Energy

Eskom’s new crisis is out of its control

South Africa’s load reduction crisis may prove more difficult to solve than load-shedding, with the solution largely in the hands of municipalities who manage a significant part of the country’s distribution infrastructure. 

Failing municipalities across South Africa have not invested enough in expanding and maintaining distribution infrastructure, resulting in load reduction. 

Load reduction is not load-shedding in another form, as it does not stem from a supply-demand imbalance, but rather an inability of the infrastructure to handle sufficient load. 

Electricity Minister Kgosientsho Ramokgopa has urged Eskom to shift its focus towards this crisis and engage with municipalities as to how it can be solved. 

Eskom’s efforts to reduce load-shedding have enabled it to begin focusing on other areas of South Africa’s electricity sector, such as load reduction. 

As demand for electricity has increased with population growth and migration, parts of the country have been hit with load reduction or blackouts due to infrastructure failures.

In most cases, these failures are due to inadequate investment in new infrastructure or maintenance of existing equipment. 

“There is a direct relationship between failing municipalities and load reduction. You have a situation where municipalities are unable to collect revenue to deploy into infrastructure,” Ramokgopa told the SABC

“We are increasingly seeing that, as a result of an economy that is not performing, and electricity tariff increases that people are unable to pay. That results in the kind of crisis that we are experiencing now.” 

Ramokgopa said that municipalities are owed over R400 billion by South Africans and, as a result of this inability to collect revenue, they cannot invest in local services. 

Municipalities are also increasingly unable to pay Eskom for the electricity they use, resulting in them owing the utility over R100 billion. 

Ramokgopa warned that the situation is unsustainable, with the government working on a possible intervention to tackle the rise of load reduction and municipal decline. 

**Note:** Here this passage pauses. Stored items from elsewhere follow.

-- ==== Sys2Proof/Machine/Ops.lean ====
section
/-! DEFINITION. The named operations over the machine's storage: sequencing of sub-steps, the frame buffer's slots, the
output queue, taking an error, raising a model fault, reset. -/

namespace Sys2Proof.Machine

/-- Sub-steps run in order (00_scope.md R11); a fault or a refusal stops the whole step. -/
def andThen (o : Outcome State) (f : State → Outcome State) : Outcome State :=
  match o with
  | .next s => f s
  | .fault r => .fault r
  | .refused r => .refused r

/-- The next state of an outcome, if it has one. -/
def nextState : Outcome State → Option State
  | .next s => some s
  | .fault _ => none
  | .refused _ => none

/-! The frame buffer: `FRAME[0..103]`, slot 0 hardwired to 0 (10_state.md R26). -/

/-- `FRAME[i]` (00_scope.md R11; slot 0 is hardwired, assumption 16). -/
def readSlot (f : Frame) (i : Nat) : Bool := if i = 0 then false else f.getLsbD i

/-- `FRAME[i] <- b`: slot 0 discards it. -/
def writeSlot (f : Frame) (i : Nat) (b : Bool) : Frame :=
  if i = 0 then f else if b then f ||| BitVec.twoPow 104 i else f &&& ~~~ BitVec.twoPow 104 i

/-- The whole content of the buffer as `push` copies it, slot 0 as it reads (20_memory.md R51). -/
def frameContent (f : Frame) : Frame := f &&& ~~~ BitVec.twoPow 104 0

/-- Does the register name a slot of the buffer (20_memory.md R50: indices run 0..103)? -/
def slotExists (i : BitVec 7) : Bool := decide (i.toNat < Config.frameBits)

/-- `FRAME[i] <- b` for an index register; an index that names no slot faults (DESIGN CHOICE, assumption 9). -/
def storeSlot (i : BitVec 7) (b : Bool) (s : State) : Outcome State :=
  if slotExists i then .next { s with frame := writeSlot s.frame i.toNat b } else .fault (.noSuchSlot i)

/-- The bit write of the Data state (41_state_machine.md R131, R132): `FRAME[BIT_COUNT] <- FRAME[BIT_COUNT−1] xor flip`,
then the post-increment. With `BIT_COUNT` = 0 or above 103 an index names no slot. -/
def appendBit (flip : Bool) (s : State) : Outcome State :=
  if s.bitCount = 0 then .fault (.noSuchSlot s.bitCount)
  else
    andThen (storeSlot s.bitCount (xor (readSlot s.frame (s.bitCount.toNat - 1)) flip) s) fun t =>
      .next { t with bitCount := t.bitCount + 1 }

/-! The output queue. -/

/-- `OUT_FIFO` holds `FIFO_DEPTH` frames (20_memory.md R58). -/
def fifoFull (s : State) : Bool :=
  match s.params.fifoDepth with
  | none => false
  | some d => decide (d ≤ s.outFifo.length)

/-- `push F` at the tail (20_memory.md R56). -/
def pushFrame (f : Frame) (s : State) : State := { s with outFifo := s.outFifo ++ [f] }

/-- The consumer removes the head and holds it (20_memory.md R57); on an empty queue its step is not enabled and nothing
happens (DESIGN CHOICE, assumption 13). -/
def popFrame (s : State) : State :=
  match s.outFifo with
  | [] => s
  | f :: rest => { s with outFifo := rest, popped := s.popped ++ [f], fi := { s.fi with frame := f } }

/-- COMPLETE (41_state_machine.md R136): when `BIT_COUNT` has reached 104 the frame is pushed, the buffer cleared, the
counters reset, `STATE` set to Idle and FRAME_DONE reported. A full queue makes it hold (R137). -/
def completeFrame (s : State) : State :=
  if Config.frameBits ≤ s.bitCount.toNat then
    if fifoFull s then s
    else
      report .frameDone
        { pushFrame (frameContent s.frame) s with frame := 0, bitCount := 0, waitCount := false, psm := .idle }
  else s

/-- The state before a bit write that would complete a frame, with no room for it: the whole step holds (R137). -/
def completionBlocked (s : State) : Bool := s.bitCount == 103 && fifoFull s

/-- `completes(ev)` (R137): the operation selected is DATA_REPEAT or DATA_TOGGLE and `BIT_COUNT` = 103. -/
def completes (ev : Evw) (s : State) : Bool :=
  match selected ev s with
  | .dataRepeat _ => s.bitCount == 103
  | .dataToggle _ => s.bitCount == 103
  | _ => false

/-- The decoder holds on this event (R137). -/
def held (ev : Evw) (s : State) : Bool := completes ev s && fifoFull s

/-- The event offered is held (41_state_machine.md R137). -/
def isHeld (s : State) : Bool :=
  match s.events with
  | [] => false
  | w :: _ => held (Evw.ofWord w) s

/-! The end of a run (70_reset_and_hazards.md R240). A run lasts until the next reset. -/

/-- The turn is the edge source's. -/
def Turn.isOffer : Turn → Bool
  | .offer _ => true
  | .decoder => false
  | .consumer _ => false
  | .interpret => false
  | .reset => false
  | .cfg _ => false

/-- The turn is a reset. -/
def Turn.isReset : Turn → Bool
  | .reset => true
  | .offer _ => false
  | .decoder => false
  | .consumer _ => false
  | .interpret => false
  | .cfg _ => false

/-- The edge source comes up with a further event before the next reset. -/
def offersLeft : List Turn → Bool
  | [] => false
  | t :: rest => !t.isReset && (t.isOffer || offersLeft rest)

/-- A run is over (R240): no further event up to the next reset (read from the plans: DESIGN CHOICE, assumption 11), nothing
held, the queue drained, no fault. -/
def runOver (s : State) : Bool :=
  s.events.isEmpty && !offersLeft s.turns && !isHeld s && s.outFifo.isEmpty && s.faults.isEmpty

/-! Errors and faults. -/

/-- Taking an error, the analogue of exception entry (60_exceptions.md R205): `STATE` goes to Idle and the code is
reported. Nothing is saved, no register but `STATE` is written, there is no handler. There is no return from it either:
recovery is complete when the step ends in Idle (R206). -/
def takeError (c : EvStatus) (s : State) : State := report c { s with psm := .idle }

/-- `fault F` (60_exceptions.md R207): adds F to `FAULTS`. -/
def raiseFault (f : ModelFault) (s : State) : State :=
  { s with faults := if s.faults.contains f then s.faults else s.faults ++ [f] }

/-! Reset. -/

/-- RESET (70_reset_and_hazards.md R230, 10_state.md R38): every piece of the core's state to its reset value, `PREV_TS` a
fresh draw. `CFG` and the OPEN parameters are the launch's and stay, and from here to the end of the run `CFG` is fixed (R32);
what the environment holds stays (DESIGN CHOICE, assumptions 14, 20). The spec does not say whether the draws of two instances
are independent: the draw is one function of the counter `draws`, so two States with equal counters draw equal values
(DESIGN CHOICE, assumptions 2, 24). -/
def resetCore (s : State) : State :=
  { s with
    psm := .idle, bitCount := 0, waitCount := false, prevTs := Config.prevTsReset s.draws, frame := 0,
    outFifo := [], faults := [], running := true, draws := s.draws + 1 }

/-- The host sets `CFG` (10_state.md R30 to R32). An ill-formed configuration is refused (60_exceptions.md R208 a); so is a change
after reset and before the end of the run (R208 b). So `CFG` is set before the first event and before the reset that starts
its run, as the boot order has it (70_reset_and_hazards.md R234; DEDUCED, assumption 11). A change to an ill-formed
configuration during a run meets both refusals, and the spec gives no precedence: it answers CFG_ILL_FORMED (DESIGN CHOICE,
assumption 11). A change during a run from an ill-formed `CFG` to a well-formed one meets both as well, (a) by the launch's own
configuration and (b) by the change: it answers CFG_CHANGED (DESIGN CHOICE, assumption 11). After the end of the run no event is
accepted before the next reset, so a new configuration takes effect only through that reset (10_state.md R32,
70_reset_and_hazards.md R234). -/
def configure (c : Thresholds) (s : State) : Outcome State :=
  if !c.wf then .refused .cfgIllFormed
  else if s.running && !runOver s && c != s.cfg then .refused .cfgChanged
  else .next { s with cfg := c }

end Sys2Proof.Machine
end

“There are 1.5 million customers in South Africa that are subjected to load reduction and so, when we say there is no load-shedding, those people cannot relate to that,” Ramokgopa said. 

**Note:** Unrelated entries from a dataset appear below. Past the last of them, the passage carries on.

/-- 41_state_machine.md R135: an accepted event in the reserved state records the fault, updates PREV_TS and reports NONE. -/
def Obligations.ReservedStateStep : Prop :=
  ∀ (s : State) (w : EvWord), accepts w s = true → s.psm = .reserved →
    ∃ t, step s = .next t ∧ t = { afterEvent (Evw.ofWord w) s t with faults := [.reservedState] } ∧
      t.history = s.history ++ [entryFor (Evw.ofWord w) s .none]

/-- 41_state_machine.md R137: when the decoder holds, and that it holds on nothing else: its turn changes nothing, not even
PREV_TS, and the event stays offered. -/
def Obligations.HeldStepChangesNothing : Prop :=
  (∀ (ev : Evw) (s : State), held ev s = true ↔
    ((∃ e, selected ev s = .dataRepeat e) ∨ (∃ e, selected ev s = .dataToggle e)) ∧ s.bitCount.toNat = 103 ∧
      ∃ d, s.params.fifoDepth = some d ∧ d ≤ s.outFifo.length) ∧
  (∀ (s : State) (w : EvWord) (rest : List EvWord), decoderMoves s = true → s.cfg.wf = true → s.faults = [] →
    s.events = w :: rest → held (Evw.ofWord w) s = true → step s = .next { s with turns := s.turns.tail })

/-- 20_memory.md R58, 41_state_machine.md R137: from a queue within its capacity, a consumer's pop lifts the hold, and the next
decoder's turn runs the held event whole, with the timestamp it was offered with. -/
def Obligations.PopLiftsTheHold : Prop :=
  ∀ (s : State) (w : EvWord) (rest : List EvWord) (ts : List Turn),
    queueBounded s → s.params.wf = true → s.cfg.wf = true → s.faults = [] → s.events = w :: rest →
    held (Evw.ofWord w) s = true → s.turns = .consumer .pop :: .decoder :: ts →
    ∃ u, step s = .next u ∧ accepts w u = true ∧
      selected (Evw.ofWord w) u = selected (Evw.ofWord w) s ∧
      ((Evw.ofWord w).ts - u.prevTs = (Evw.ofWord w).ts - s.prevTs)

/-- 41_state_machine.md R137, 70_reset_and_hazards.md R240: if no turn that is left could end the hold, a held decoder never moves
again, whatever the other turns are; with no turn left the machine never moves at all. -/
def Obligations.HungMachineNeverMoves : Prop :=
  ∀ (s : State) (n : Nat), hung s = true → s.cfg.wf = true → s.faults = [] →
    (∃ t, Host.Core.run Sys2Proof.core n s = .next t ∧ hung t = true ∧ sameDecoder s t ∧ t.cfg = s.cfg ∧
      t.outFifo = s.outFifo ∧ t.popped = s.popped ∧ t.history = s.history ∧ s.events <+: t.events) ∧
    (s.turns = [] → Host.Core.run Sys2Proof.core n s = .next s)

/-- 60_exceptions.md R202: the one report of a step on an accepted event, by the operation selected. -/
def Obligations.OneReportPerStep : Prop :=
  ∀ (s t : State) (w : EvWord), accepts w s = true → step s = .next t →
    ∃ st, t.history = s.history ++ [entryFor (Evw.ofWord w) s st] ∧
      (st = .preambleError ↔ ∃ c e k, selected (Evw.ofWord w) s = .preError c e k) ∧
      (st = .dataError ↔ (∃ e, selected (Evw.ofWord w) s = .dataPairError e) ∨
        ∃ c e k, selected (Evw.ofWord w) s = .dataClassError c e k) ∧
      (st = .frameDone ↔ ((∃ e, selected (Evw.ofWord w) s = .dataRepeat e) ∨
          ∃ e, selected (Evw.ofWord w) s = .dataToggle e) ∧ s.bitCount.toNat = 103)

/-- 60_exceptions.md R205: a step whose report is an error changes only STATE, to Idle, besides PREV_TS; nothing is saved. Its
history entry is what the error records. -/
def Obligations.ErrorChangesOnlyState : Prop :=
  ∀ (s t : State) (w : EvWord) (st : EvStatus), accepts w s = true → step s = .next t →
    t.history = s.history ++ [entryFor (Evw.ofWord w) s st] → st = .preambleError ∨ st = .dataError →
    t = { afterEvent (Evw.ofWord w) s t with psm := .idle }

/-- 60_exceptions.md R215: every step pulses DBG_SYNC and only a data error DBG_DERR, if they exist. DBG_SYNC is low after the step
by R215; that DBG_DERR is low between steps is the model's choice (assumption 23). -/
def Obligations.StrobesOfAStep : Prop :=
  ∀ (s t : State) (w : EvWord), accepts w s = true → step s = .next t →
    t.wires.dbgSync = false ∧ t.wires.dbgDerr = false ∧
    ∃ e, t.history = s.history ++ [e] ∧
      e.strobes = if s.params.hasDebug then some { sync := true, derr := e.status == .dataError } else none

/-- 60_exceptions.md R206: in every state that the invariants admit, with a well-formed configuration, and on every turn but a
configuration's, the machine goes on: no operation stops it. -/
def Obligations.NoOperationStopsTheMachine : Prop :=
  ∀ s : State, Invariants s → s.cfg.wf = true → (∀ c rest, s.turns ≠ .cfg c :: rest) → ∃ t, step s = .next t

/-- 41_state_machine.md R138: after PRE_FIRST_PAIR from BIT_COUNT 0 the first Data write rewrites slot 2: DATA_TOGGLE with the same
value, DATA_REPEAT with the first bit. -/
def Obligations.FirstDataWriteRewritesSlotTwo : Prop :=
  ∀ (edge wait e : Bool) (s u : State), s.bitCount = 0 → exec (.preFirstPair edge wait) s = .next u →
    readSlot u.frame 2 = edge ∧
    (∃ t, exec (.dataToggle e) u = .next t ∧ readSlot t.frame 2 = edge ∧ t.bitCount = 3) ∧
    (∃ t, exec (.dataRepeat e) u = .next t ∧ readSlot t.frame 2 = !edge ∧ t.bitCount = 3)

/-- With no event offered the decoder's turn changes nothing (60_exceptions.md R217, 70_reset_and_hazards.md R231). -/
def Obligations.DecoderWaitsForAnEvent : Prop :=
  ∀ s : State, decoderMoves s = true → s.cfg.wf = true → s.events = [] →
    step s = .next { s with turns := s.turns.tail }

/-! ## The queue, the consumer and the host -/

/-- 20_memory.md R57: POP removes the head and returns it to the consumer (it joins the frames popped). That the frame then stands
at the FI's input is the model's choice (assumption 15), and so is that POP on an empty queue changes nothing
(assumption 13). -/
def Obligations.PopResult : Prop :=
  ∀ s : State,
    (∀ f rest, s.outFifo = f :: rest →
      exec .pop s = .next
        { s with outFifo := rest, popped := s.popped ++ [f], fi := { s.fi with frame := f } }) ∧
    (s.outFifo = [] → exec .pop s = .next s)

/-- 20_memory.md R53, R57, 60_exceptions.md R203: the consumer's turns (a pop, any use of the FI) never change the decoder, its
configuration, its faults, its events or its history; the queue loses its head or nothing. -/
def Obligations.ConsumerNeverChangesTheDecoder : Prop :=
  ∀ (s t : State) (rest : List Turn), (∃ w, s.turns = .consumer w :: rest) ∨ s.turns = .interpret :: rest →
    step s = .next t →
    sameDecoder s t ∧ t.cfg = s.cfg ∧ t.params = s.params ∧ t.faults = s.faults ∧ t.events = s.events ∧
    t.history = s.history ∧ t.turns = rest ∧
    ((t.outFifo = s.outFifo ∧ t.popped = s.popped) ∨
      ∃ f, s.outFifo = f :: t.outFifo ∧ t.popped = s.popped ++ [f])

/-- 20_memory.md R59 (b): frames leave in the order pushed, each once: a step other than a reset keeps the sequence of the frames
completed so far, or appends one to it, and the frames popped are a prefix of it. -/
def Obligations.FramesLeaveInOrder : Prop :=
  ∀ s t : State, step s = .next t → s.turns.head? ≠ some .reset →
    (pushed t = pushed s ∨ ∃ g, pushed t = pushed s ++ [g]) ∧ s.popped <+: t.popped ∧ t.popped <+: pushed s

/-- 20_memory.md R59 (a): events are handled one at a time in the order offered, none twice and none skipped: a step takes the
head of the events and records it, or takes none and records none; only the edge source's turn adds one, at the end. -/
def Obligations.EventsHandledInOrder : Prop :=
  ∀ s t : State, step s = .next t →
    (t.history = s.history ∧
      (t.events = s.events ∨ ∃ w rest, s.turns = .offer w :: rest ∧ t.events = s.events ++ [w])) ∨
    ∃ w st, s.events = w :: t.events ∧ t.history = s.history ++ [entryFor (Evw.ofWord w) s st]

/-- 10_state.md R33, 20_memory.md R56: no step makes the queue exceed FIFO_DEPTH. -/
def Obligations.QueueStaysWithinItsDepth : Prop :=
  ∀ s t : State, queueBounded s → step s = .next t → queueBounded t

/-- 10_state.md R32, 60_exceptions.md R208: from a reset to the end of the run (70_reset_and_hazards.md R240) no step changes CFG; a
change is refused as CFG_CHANGED, an ill-formed configuration as CFG_ILL_FORMED, and a launch with one has no step of the
decoder, the consumer or the edge source. Before the first reset and after the end of a run (R234) a well-formed CFG is taken.
Every reset opens such a window (ResetResult, ResetStateValues), and no step shuts it but by the end of the run. The model's
choices: where both refusals apply in the window, an ill-formed change is CFG_ILL_FORMED, and a well-formed change of an
ill-formed CFG is CFG_CHANGED (assumption 11); the host's RESET, and its setting of CFG outside the window, run in an
ill-formed launch (assumption 12). -/
def Obligations.ConfigurationIsConstantInARun : Prop :=
  (∀ s t : State, s.running = true → step s = .next t → t.running = true ∧ (runOver s = false → t.cfg = s.cfg)) ∧
  (∀ (s : State) (c : Thresholds) (rest : List Turn), s.turns = .cfg c :: rest →
    (c.wf = false → step s = .refused .cfgIllFormed) ∧
    (c.wf = true → s.running = true → runOver s = false → c ≠ s.cfg → step s = .refused .cfgChanged) ∧
    (c.wf = true → s.running = false ∨ runOver s = true → step s = .next { s with turns := rest, cfg := c })) ∧
  (∀ s : State, s.cfg.wf = false → (∀ c rest, s.turns ≠ .cfg c :: rest) → (∀ rest, s.turns ≠ .reset :: rest) →
    step s = .refused .cfgIllFormed)

/-- 60_exceptions.md R207: with FAULTS non-empty no event is ever accepted, no step but a reset removes a fault, the run is not
over; with no other agent left the machine stops with the fault on an offered event (assumption 10). -/
def Obligations.FaultStopsTheDecoder : Prop :=
  (∀ s t : State, s.faults ≠ [] → step s = .next t →
    (∀ rest, s.turns ≠ .reset :: rest) → t.faults = s.faults ∧ s.events <+: t.events ∧ t.history = s.history) ∧
  (∀ s : State, s.faults ≠ [] → runOver s = false) ∧
  (∀ s : State, s.faults ≠ [] → s.cfg.wf = true → s.turns = [] → s.events ≠ [] → step s = .fault .reservedState)

/-- 70_reset_and_hazards.md R230, 10_state.md R38: what RESET sets (PREV_TS gets a draw, any value), and that it does not change CFG.
The model's choices: the event history, the frames popped, the step's values, the FI's ports and the turns stay
(assumption 14), and so does an offered event (assumption 20); `running` and `draws` are the model's own. -/
def Obligations.ResetResult : Prop :=
  ∀ s : State, ∃ t, exec .reset s = .next t ∧
    t = { s with
          psm := .idle, bitCount := 0, waitCount := false, prevTs := t.prevTs, frame := 0, outFifo := [], faults := [],
          running := true, draws := s.draws + 1 }

/-- 10_state.md R38: the values right after reset for every launch's inputs; State.reset is one of them (its CFG, FIFO_DEPTH,
HAS_DEBUG and PREV_TS are the model's choices, assumptions 1, 3, 4, 5). -/
def Obligations.ResetStateValues : Prop :=
  (∀ (c : Thresholds) (p : Params) (v : Ts),
    (State.launch c p v).psm = .idle ∧ (State.launch c p v).bitCount = 0 ∧
    (State.launch c p v).waitCount = false ∧ (State.launch c p v).prevTs = v ∧
    (∀ i, readSlot (State.launch c p v).frame i = false) ∧ (State.launch c p v).outFifo = [] ∧
    (State.launch c p v).faults = [] ∧ (State.launch c p v).cfg = c) ∧
  ∃ c p v, c.wf = true ∧ p.wf = true ∧ State.reset = State.launch c p v

/-! ## The frame interpreter -/

/-- 42_frame_interpreter.md R160: NIBBLE_PACK's result: 26 nibbles, the lowest slot of each four most significant. -/
def Obligations.NibblePackResult : Prop :=
  ∀ (f : Frame) (s : State), ∃ ns : List Nib,
    exec (.nibblePack f) s = .next { s with fi := { s.fi with frame := f, nib := ns } } ∧ ns.length = 26 ∧
    ∀ n, n < 26 → ∃ v, ns[n]? = some v ∧
      v.toNat = (f.getLsbD (4 * n)).toNat * 8 + (f.getLsbD (4 * n + 1)).toNat * 4 +
        (f.getLsbD (4 * n + 2)).toNat * 2 + (f.getLsbD (4 * n + 3)).toNat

“In the mornings and in the evenings, they are subjected to load reduction, and so we are introducing a plan on how we are going to deal with this.”

Under this plan, Eskom is set to directly intervene in local municipalities by providing the skills required to refurbish and upgrade infrastructure. 

However, this plan does require the buy-in of municipalities and a resolution to the municipal debt crisis from the National Treasury. 

Despite these hurdles, Ramokgopa expects the load reduction crisis to be solved within the next 18 months. It would be solved faster if there is cooperation from communities, he said. 

Not everything is rosy 

Kgosientsho Ramokgopa
Electricity Minister Kgosientsho Ramokgopa

Ramokgopa has previously said that resolving the load reduction crisis could be far more difficult than load-shedding, given its dispersed nature. 

It is far easier to deal with issues at 14 power stations in certain parts of South Africa than hundreds of substations or pieces of equipment all over the country. 

Speaking at Eskom’s most recent State of the System briefing, Ramokgopa praised Eskom for tackling load-shedding but warned that new fronts are opening for the utility. 

“These men and women have done exceptional work in turning this organisation around. We are exceptionally buoyant about what the immediate future looks like,” Ramokgopa said. 

“But it is not all rosy, and it is not all an Eskom problem. There are problems that are the responsibility of the executive authority that sits in the ministry.” 

Eskom’s efforts to bring load-shedding to an end have opened new fronts for the utility and ministry to address. 

The major new front Eskom and the ministry will have to tackle is load reduction, which has become a substantial problem in South Africa.

Ramokgopa previously warned that the collapse of distribution infrastructure threatens the utility’s progress on load-shedding. 

Critics have argued that the ongoing reforms in South Africa’s electricity sector are paying little attention to the vital area of distribution infrastructure.

Due to provision obligations in South Africa’s Constitution, municipal governments play a key role in the electricity sector, distributing around 40% of all electricity. 

Municipal governments primarily serve households and small businesses, with the remaining 60% of users being served by Eskom, which caters to large users and municipalities without a network. 

“Load reduction is a failure at the level of Eskom and municipalities to provide sufficient infrastructure and capacity to accommodate load growth in particular areas,” Ramokgopa previously said. 

This has largely been driven by the emergence of informal settlements in parts of South Africa, typically on the edges of cities, that have created unexpected additional demand. 

“We have not kept up with that by renovating and expanding the capacity of distribution infrastructure in parts of South Africa,” Ramokgopa said.

Municipalities, under the current arrangement, are charged with maintaining infrastrucutre, providing new connections, and setting minimum service levels. 

Many of them fail in these duties and struggle to provide reliable electricity services to their constituents. 

In recent years, numerous outages and equipment failures have occurred at this level, exacerbating load shedding, as municipalities lack the funds to adequately maintain their infrastructure.